> AIM OF THE TASK: From the line containing "structure State.Inv (s : State) : Prop where" to the end of the records below, output each line exactly; include both ends and nothing else.
SUPPLIED RECORDS Start Marker
-- ==== Sys2Proof/Safety.lean ====
section
/-! DEFINITION. The vocabulary of claims: which place of the buffers an access reaches, what it means that flags or memory
are kept, and the invariant of the machine. The block has no unsafe run: no instruction stops, and only a host operation
with a violated precondition is refused (spec/60_exceptions.md R424). -/

namespace Sys2Proof.Machine

/-! ### Flags and memory -/

/-- Every bit of the status register but those of the listed flags is the same in `p` and `q` (all eight bits, R15). -/
def FlagsKept (changed : List Flag) (p q : Byte) : Prop := ∀ f : Flag, f ∉ changed → getFlag q f = getFlag p f

/-- Every byte of every buffer but the one at `dest` is the same in `s` and `t`, and no buffer changes its length: all of
memory, since memory is the bytes of the buffers (R26). -/
def MemoryKeptBut (dest : Option Loc) (s t : State) : Prop :=
  (∀ l : Loc, some l ≠ dest → storeRead t.bufs l = storeRead s.bufs l) ∧
    t.bufs.map Buffer.len = s.bufs.map Buffer.len

/-- Neither AddressSpace is reconfigured (R83: no instruction changes the page table). -/
def BusesKept (s t : State) : Prop := t.cpuBus = s.cpuBus ∧ t.ppuBus = s.ppuBus

/-- The place of the buffers that `wr(a, v)` changes: the mapped byte if `a` is untrapped; behind the PPU's `DATA`
register the byte of video memory that `v` names; none for every other trap (R63, R301, R319, R323). -/
def cpuStoreLoc (s : State) (a : Addr) : Option Loc :=
  match s.cpuBus.trapAt a with
  | none => s.cpuBus.locate a
  | some t =>
    match t.callback, PpuReg.ofAddr a with
    | .ppuWindow, .data =>
      let b := ppuBusAddr (scrollAddr s.ppu.v &&& 0x3FFF)
      match s.ppuBus.trapAt b with
      | none => s.ppuBus.locate b
      | some _ => none
    | _, _ => none

/-! ### Addresses that are plain memory -/

/-- No trap of `CpuBus` covers the address. -/
def State.untrapped (s : State) (a : Addr) : Prop := s.cpuBus.trapAt a = none

/-- The byte `CpuBus` shows at an untrapped address (R62). -/
def State.byteAt (s : State) (a : Addr) : Byte := s.cpuBus.peek s.bufs a

/-- The little-endian word `CpuBus` shows at two untrapped addresses (R76). -/
def State.wordAt (s : State) (lo hi : Addr) : Addr := wordOf (s.byteAt hi) (s.byteAt lo)

/-- The next `n` bytes as `fetch` reads them one after the other, and the state after them (R80, R112). -/
def fetches : Nat → State → List Byte × State
  | 0, s => ([], s)
  | n + 1, s =>
    let (b, s1) := fetch s
    let (rest, s2) := fetches n s1
    (b :: rest, s2)

/-- The page-0 addresses an operand's pointer occupies, low byte first: two for `izx` and `izy`, none for the other modes
(R122, R123). -/
def pointerAddrs (m : AddrMode) (s : State) : List Addr :=
  match m with
  | .izx b => [zext16 (b + s.cpu.x), zext16 (b + s.cpu.x + 1)]
  | .izy b => [zext16 b, zext16 (b + 1)]
  | .zp _ | .zpx _ | .zpy _ | .abs _ | .abx _ | .aby _ => []

/-- A place inside an existing buffer. -/
def inStore (bufs : List Buffer) (l : Loc) : Prop := ∃ b, bufs[l.1]? = some b ∧ l.2 < b.len

/-- The address is readable and writable memory: no trap covers it and its page is mapped into an existing buffer. -/
def State.isMemory (s : State) (a : Addr) : Prop :=
  s.untrapped a ∧ ∃ l, s.cpuBus.locate a = some l ∧ inStore s.bufs l

/-- Page 1 is a stack: every address of it is memory, and no two of them are the same byte. -/
def State.hasStack (s : State) : Prop :=
  (∀ sp : Byte, s.isMemory (stackAddr sp)) ∧
    ∀ a b : Byte, s.cpuBus.locate (stackAddr a) = s.cpuBus.locate (stackAddr b) → a = b

/-! ### What the forms of one access class have in common -/

/-- `q` is the status `p` with Z and N set from `v` and every other bit kept (R180). -/
def ZNFrom (v p q : Byte) : Prop :=
  getFlag q .z = decide (v = 0) ∧ getFlag q .n = v.getLsbD 7 ∧ FlagsKept [.z, .n] p q

/-- `t` follows `s` by a read-class instruction on `src` that leaves the CPU registers `c`: `pageCrossed` as the address
computation left it, the cost added, everything outside the CPU as the one operand access left it; memory and both
AddressSpaces are as before, and an immediate operand changes nothing outside the CPU (R150, R485). -/
def AfterRead (src : Source) (s t : State) (c : Cpu) : Prop :=
  let s1 := (load src s).2
  t = s1.withCpu { c with pageCrossed := s1.cpu.pageCrossed, cyc := c.cyc + readCost src s1.cpu.pageCrossed } ∧
    t.bufs = s.bufs ∧ BusesKept s t ∧ (∀ b, src = .imm b → t.ppu = s.ppu ∧ t.plat = s.plat)

/-- `t` follows `s` by a write-class instruction on `m` that stores `v`: exactly one `wr(ea, v)` and the cost. No register
but `CYC` and `pageCrossed` changes, no byte of memory but the one the write reaches; on an untrapped address the PPU and
the platform are as the address computation left them, and on a memory address the byte is `v` (R150, R63). -/
def AfterWrite (m : AddrMode) (v : Byte) (s t : State) : Prop :=
  let ea := (resolve m s).1
  let s1 := (resolve m s).2
  t = (cpuWrite ea v s1).charge (writeCost m) ∧
    (∃ n, t.cpu = { s.cpu with pageCrossed := s1.cpu.pageCrossed, cyc := s.cpu.cyc + n + writeCost m } ∧
      (s.untrapped ea → n = 0)) ∧
    MemoryKeptBut (cpuStoreLoc s1 ea) s t ∧ BusesKept s t ∧
    (s.untrapped ea → t.ppu = s1.ppu ∧ t.plat = s1.plat) ∧
    (s.isMemory ea → (∀ b ∈ s.bufs, b.wf = true) → t.byteAt ea = v)

/-- `t` follows `s` by a read-modify-write instruction on `m` that turns the byte read into `r` of it and leaves the
status `p`: one `rd(ea)`, then one `wr(ea, r)`, then the cost (R182). -/
def AfterModify (m : AddrMode) (r : Byte → Byte) (p : Byte) (s t : State) : Prop :=
  let ea := (resolve m s).1
  let s1 := (resolve m s).2
  let b := (cpuRead ea s1).1
  let s2 := (cpuRead ea s1).2
  t = (cpuWrite ea (r b) (s2.setP p)).charge (rmwCost m) ∧
    (∃ n, t.cpu = { s.cpu with p := p, pageCrossed := s1.cpu.pageCrossed, cyc := s.cpu.cyc + n + rmwCost m } ∧
      (s.untrapped ea → n = 0)) ∧
    MemoryKeptBut (cpuStoreLoc s2 ea) s t ∧ BusesKept s t ∧
    (s.untrapped ea → t.ppu = s1.ppu ∧ t.plat = s1.plat) ∧
    (s.isMemory ea → (∀ b ∈ s.bufs, b.wf = true) → t.byteAt ea = r b)

/-- The byte a read-modify-write instruction on `m` reads. -/
def modifyOperand (m : AddrMode) (s : State) : Byte := (cpuRead (resolve m s).1 (resolve m s).2).1

/-- The opcode byte of one addressing mode, or that the mnemonic has no such mode. -/
def HasOpcode (i : Instr) (op : Option Byte) : Prop :=
  match op with
  | some op => i.wellFormed = true ∧ i.opcode = op
  | none => i.wellFormed = false

/-- The opcode bytes of a mnemonic by memory mode. -/
def MemOpcodes (f : AddrMode → Instr) (zp zpx zpy abs abx aby izx izy : Option Byte) : Prop :=
  ∀ (b : Byte) (w : Addr), HasOpcode (f (.zp b)) zp ∧ HasOpcode (f (.zpx b)) zpx ∧ HasOpcode (f (.zpy b)) zpy ∧
    HasOpcode (f (.abs w)) abs ∧ HasOpcode (f (.abx w)) abx ∧ HasOpcode (f (.aby w)) aby ∧
    HasOpcode (f (.izx b)) izx ∧ HasOpcode (f (.izy b)) izy

/-- The opcode bytes of a read-class mnemonic with an immediate form. -/
def ReadOpcodes (f : Source → Instr) (imm : Byte) (zp zpx zpy abs abx aby izx izy : Option Byte) : Prop :=
  (∀ b : Byte, HasOpcode (f (.imm b)) (some imm)) ∧ MemOpcodes (fun m => f (.mem m)) zp zpx zpy abs abx aby izx izy

/-- The opcode bytes of a shift. -/
def ShiftOpcodes (f : Target → Instr) (acc zp zpx abs abx : Byte) : Prop :=
  HasOpcode (f .acc) (some acc) ∧
    MemOpcodes (fun m => f (.mem m)) (some zp) (some zpx) none (some abs) (some abx) none none none

/-- The common rule of the eight branches (R225): taken or not, the target, the cost, nothing else. -/
def BranchRule (f : Byte → Instr) (op : Byte) (cond : Byte → Bool) : Prop :=
  ∀ (off : Byte) (s : State), HasOpcode (f off) (some op) ∧
    (cond s.cpu.p = false → exec (f off) s = .next (s.withCpu { s.cpu with cyc := s.cpu.cyc + 2 })) ∧
    (cond s.cpu.p = true →
      let target := BitVec.ofInt 16 (s.cpu.pc.toNat + off.toInt)
      let cost := if hiByte target = hiByte s.cpu.pc then 3 else 4
      exec (f off) s = .next (s.withCpu { s.cpu with pc := target, cyc := s.cpu.cyc + cost }))

/-- One flag written, two cycles, nothing else. -/
def FlagRule (i : Instr) (op : Byte) (f : Flag) (on : Bool) : Prop :=
  ∀ s : State, HasOpcode i (some op) ∧ ∃ t, exec i s = .next t ∧
    t = s.withCpu { s.cpu with p := t.cpu.p, cyc := s.cpu.cyc + 2 } ∧
    getFlag t.cpu.p f = on ∧ FlagsKept [f] s.cpu.p t.cpu.p

/-- A register written from a value with Z and N from it, two cycles, nothing else: `c` is the CPU after the write but for
its status and `CYC`. -/
def RegisterRule (i : Instr) (op : Byte) (value : Cpu → Byte) (write : Cpu → Byte → Cpu) : Prop :=
  ∀ s : State, HasOpcode i (some op) ∧ ∃ t, exec i s = .next t ∧
    t = s.withCpu { write s.cpu (value s.cpu) with p := t.cpu.p, cyc := s.cpu.cyc + 2 } ∧
    ZNFrom (value s.cpu) s.cpu.p t.cpu.p

/-! ### Lengths and costs by mode -/

/-- The length by mode of an instruction with a memory operand (R130). -/
def modeLength : AddrMode → Nat
  | .zp _ | .zpx _ | .zpy _ | .izx _ | .izy _ => 2
  | .abs _ | .abx _ | .aby _ => 3

/-- The length by mode of a read-class instruction (R130). -/
def sourceLength : Source → Nat
  | .imm _ => 2
  | .mem m => modeLength m

/-- The length by mode of a shift (R130). -/
def targetLength : Target → Nat
  | .acc => 1
  | .mem m => modeLength m

/-- The length of an instruction by its mode (R130). -/
def lengthByMode : Instr → Nat
  | .lda s | .ldx s | .ldy s | .adc s | .sbc s | .and s | .ora s | .eor s | .cmp s | .cpx s | .cpy s => sourceLength s
  | .lax m | .sta m | .stx m | .sty m | .sax m | .bit m | .inc m | .dec m => modeLength m
  | .asl t | .lsr t | .rol t | .ror t => targetLength t
  | .jmp _ | .jsr _ => 3
  | .bpl _ | .bmi _ | .bvc _ | .bvs _ | .bcc _ | .bcs _ | .bne _ | .beq _ => 2
  | .tax | .tay | .txa | .tya | .tsx | .txs | .inx | .iny | .dex | .dey => 1
  | .rts | .rti | .brk | .pha | .pla | .php | .plp => 1
  | .clc | .sec | .cli | .sei | .clv | .cld | .sed | .undefined _ => 1
  | .nop _ none => 1
  | .nop _ (some s) => sourceLength s

/-- The cost of an instruction that R485, R486 and the tables of R128 and R131 give, from the state before its operation
and what the address computation left in `pageCrossed`: base cycles, the page-cross cycle, the branch cycles; 0 for an
instruction that latches an error (R420). -/
def tableCost (i : Instr) (s : State) (crossed : Bool) : Nat :=
  let branch := fun (taken : Bool) (off : Byte) =>
    if taken then (if hiByte (s.cpu.pc + sext16 off) = hiByte s.cpu.pc then 3 else 4) else 2
  match i with
  | .lda s | .ldx s | .ldy s | .adc s | .sbc s | .and s | .ora s | .eor s | .cmp s | .cpx s | .cpy s => readCost s crossed
  | .lax m | .bit m => readCost (.mem m) crossed
  | .sta m | .stx m | .sty m | .sax m => writeCost m
  | .inc m | .dec m => rmwCost m
  | .asl t | .lsr t | .rol t | .ror t => match t with
    | .acc => 2
    | .mem m => rmwCost m
  | .jmp (.abs _) => 3
  | .jmp (.ind _) => 5
  | .jsr _ | .rts | .rti => 6
  | .bpl off => branch (!getFlag s.cpu.p .n) off
  | .bmi off => branch (getFlag s.cpu.p .n) off
  | .bvc off => branch (!getFlag s.cpu.p .v) off
  | .bvs off => branch (getFlag s.cpu.p .v) off
  | .bcc off => branch (!getFlag s.cpu.p .c) off
  | .bcs off => branch (getFlag s.cpu.p .c) off
  | .bne off => branch (!getFlag s.cpu.p .z) off
  | .beq off => branch (getFlag s.cpu.p .z) off
  | .tax | .tay | .txa | .tya | .tsx | .txs | .inx | .iny | .dex | .dey => 2
  | .pha | .php => 3
  | .pla | .plp => 4
  | .clc | .sec | .cli | .sei | .clv | .cld | .sed => 2
  | .nop _ none => 2
  | .nop _ (some s) => readCost s crossed
  | .brk | .undefined _ => 0

/-! ### The invariant -/

/-- A page entry points into an existing buffer, at a base that is a multiple of 256, and every masked offset lies inside
the buffer (R24, R65). -/
def PageEntry.valid (bufs : List Buffer) : PageEntry → Prop
  | .unmapped => True
  | .mapped h base mask =>
    base % 256 = 0 ∧ ∃ b, bufs[h]? = some b ∧ ∀ off : Byte, base + (off &&& mask).toNat < b.len

/-- An AddressSpace whose page entries are valid and whose filled trap slots are at most four, each with `start <= end`
(R24, R25). -/
structure AddressSpace.Valid {κ : Type} (bus : AddressSpace κ) (bufs : List Buffer) : Prop where
  pages  : ∀ n : Byte, (atByte bus.pages n).valid bufs
  slots  : bus.traps.length ≤ 4
  ranges : ∀ t ∈ bus.traps, t.start ≤ t.stop

/-- The PPU's counters and fields stay where R27, R30, R34, R37 and R358 put them. -/
structure Ppu.Valid (p : Ppu) : Prop where
  scanline  : p.scanline < 262
  dot       : p.dot < p.lineLength
  status    : p.status &&& 0x3F = 0
  atLatch   : p.atLatch &&& 0xFC = 0
  secCount  : p.secCount ≤ 8

/-- The invariant of the machine: every buffer in canonical form, both AddressSpaces valid, the break bits of `P` as R16
derives them, the PPU in range. -/
structure State.Inv (s : State) : Prop where
  bufs   : ∀ b ∈ s.bufs, b.wf = true
  cpuBus : s.cpuBus.Valid s.bufs
  ppuBus : s.ppuBus.Valid s.bufs
  breaks : s.cpu.p &&& 0x30 = 0x20
  ppu    : s.ppu.Valid

end Sys2Proof.Machine
end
SUPPLIED RECORDS End Marker
> PROBLEM SOLUTION:
structure State.Inv (s : State) : Prop where
  bufs   : ∀ b ∈ s.bufs, b.wf = true
  cpuBus : s.cpuBus.Valid s.bufs
  ppuBus : s.ppuBus.Valid s.bufs
  breaks : s.cpu.p &&& 0x30 = 0x20
  ppu    : s.ppu.Valid

end Sys2Proof.Machine
end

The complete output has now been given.